Pick each line containing the word "miss" out of the data below.

Start of INFORMATION

-- ==== Sys2Proof/Machine/Package.lean ====
section
/-! DEFINITION. Collectives, frame egress, the host and fabric, attestation, clocks, start and power (23_package_links.md R364 to
R382, 26_start_power.md R401 to R406). -/

namespace Sys2Proof.Machine

open Sys2Proof

/-! ## Collective blocks (Tables 23.8 and 23.9) -/

/-- The reason for which a collective block is malformed, 0 for none; n: the ranks of its group. -/
def collMalformed (s : State) (t : Tid) (v : View) (form : Nat) (b : List Byte) : Nat :=
  let x := ctxOf s t
  let g := groupOf s (partOf s 9 x) (blkNat b 0 2)
  let src := wordOf ((b.drop 16).take 8)
  let dst := wordOf ((b.drop 24).take 8)
  let badSide (a : Word) : Bool := a.toNat % 64 != 0 || segKind v a < 4 || 6 < segKind v a
  let mine := match g with
    | some g => g.ranks[blkNat b 2 2]? == some (ownPackage, dieOf s t.core, x)
    | none => false
  if g.isNone then 1
  else if !mine then 2
  else if 2 < blkNat b 4 1 ∨ 2 < blkNat b 5 1 ∨ (form = 1 ∧ blkNat b 5 1 ≠ 0) then 3
  else if blkNat b 8 4 = 0 ∨ 2 ^ 26 < blkNat b 8 4 then 4
  else if badSide src ∨ badSide dst ∨ 4 ≤ blkNat b 6 1 ∨ blkNat b 48 16 ≠ 0 then 5
  else if blkNat b 32 8 % 16 ≠ 0 then 6
  else 0

/-- `COLL` (R376). -/
def collIssue (w : BitVec 32) (form : Nat) (s : BitVec 3) (d a : BitVec 5) (st : State) : Out :=
  issue { word := w, stall := s.toNat, reads := [(.g, a.toNat)], cls := .irrev, home := true } st fun z t => do
    let k ← ownBlock z t ((z.thread t).readG a.toNat) 64 64 rRD
    let z := settlePosted z t k.2
    let b := readPlaces z k.2
    let v := viewOf z t
    let bad := collMalformed z t v form b
    if bad ≠ 0 then throw (.trap cCOLL_MALFORMED (BitVec.ofNat 64 bad))
    let part := partOf z 9 (ctxOf z t)
    let n := match groupOf z part (blkNat b 0 2) with
      | some g => g.ranks.length
      | none => 0
    let src := wordOf ((b.drop 16).take 8)
    let dst := wordOf ((b.drop 24).take 8)
    let signal := wordOf ((b.drop 32).take 8)
    let ty := blkNat b 4 1
    let count := blkNat b 8 4
    let hv := (blkNat b 6 1).testBit 0
    let sv := (blkNat b 6 1).testBit 1
    let h := blkNat b 7 1
    extentCheck z v src (0, srcBytes form ty count n) rRD
    extentCheck z v dst (0, dstBytes form ty count n) rWR
    if sv then let _ ← objectCheck z v signal 16 rAMO
    let i := settOf t.core
    let old := (z.sett i).handle (h + resHandles t)
    if hv && hState old != hFree then throw (.trap cHANDLE_STATE (handleEval (h + vsettOf z t % 1024 * 65536) (hState old)))
    let z := if hv then setHandleOf z i (h + resHandles t) (BitVec.ofNat 64 (field old 63 32 * 2 ^ 32 + hFilling)) else z
    let deadline := if blkNat b 12 4 = 0 then none else some (gts z + 1024 * blkNat b 12 4)
    let paused := if collHeld z part (blkNat b 0 2) then some (gts z) else none
    let c : Contrib := ⟨part, blkNat b 0 2, BitVec.ofNat 64 (blkNat b 40 8), blkNat b 2 2, form, ty, blkNat b 5 1, count, hv, sv, h,
      deadline, src, dst, signal, t, v.segBase, v.segLimit, paused, dieOf z t.core⟩
    let z := { z with contribs := z.contribs ++ [c] }
    return (z.setThread t ((z.thread t).putG d.toNat 0), .seq)

/-! ## Running a collective (R376, R377) -/

/-- The reason of R377 for an access that fails. -/
def collReason : EngFail → Nat
  | .reason 1 => 3
  | _ => 5

/-- An access for a contribution; a failure names it. -/
def Contrib.reach (s : State) (c : Contrib) (addr : Word) (size need : Nat) (atom : Option (Nat × Bool)) : Except (Contrib × EngFail) (List Nat) :=
  (engPlaces s (c.view s) addr size need atom).mapError fun e => (c, e)

/-- Every SRC byte, and the places of every DST, in ascending rank; SIGNAL objects are reached too. -/
def collReach (s : State) (n : Nat) (cs : List Contrib) : Except (Contrib × EngFail) (List (List Byte) × List (List Nat)) := do
  let srcs ← cs.mapM fun c => c.reach s c.src (srcBytes c.form c.ty c.count n) rRD none
  let dsts ← cs.mapM fun c => c.reach s c.dst (dstBytes c.form c.ty c.count n) rWR none
  for c in cs do
    if c.sv then
      let ks ← c.reach s c.signal 16 rAMO none
      let _ ← c.reach s c.signal 16 rAMO (some (attrScope (leNat (readPlaces s (ks.drop 8))), false))
  return (srcs.map (readPlaces s), dsts)

/-- The miss of a contribution. -/
def Contrib.miss (c : Contrib) : MissFor := .collective c.part c.group c.seq c.rank

/-- Completion at one rank: DST, the handle, SIGNAL, in this order. -/
def completeRank (s : State) (srcs : List (List Byte)) (e : Contrib × List Nat) : State :=
  let c := e.1
  let i := settOf c.issuer.core
  let s := { s with contribs := s.contribs.erase c }
  let s := useAt (useAt s (c.view s) c.src (srcBytes c.form c.ty c.count srcs.length)) (c.view s) c.dst e.2.length
  let s := writePlaces s e.2 (collResult c.form c.ty c.op c.count c.rank srcs)
  let h := c.handle + resHandles c.issuer
  let s := if c.hv then setHandleOf s i h (withState ((s.sett i).handle h) hFull) else s
  if c.sv then engineSignal s (c.view s) c.signal false 1 none else s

End of INFORMATION

• _RESPONSE BOX_:
/-- The miss of a contribution. -/
def Contrib.miss (c : Contrib) : MissFor := .collective c.part c.group c.seq c.rank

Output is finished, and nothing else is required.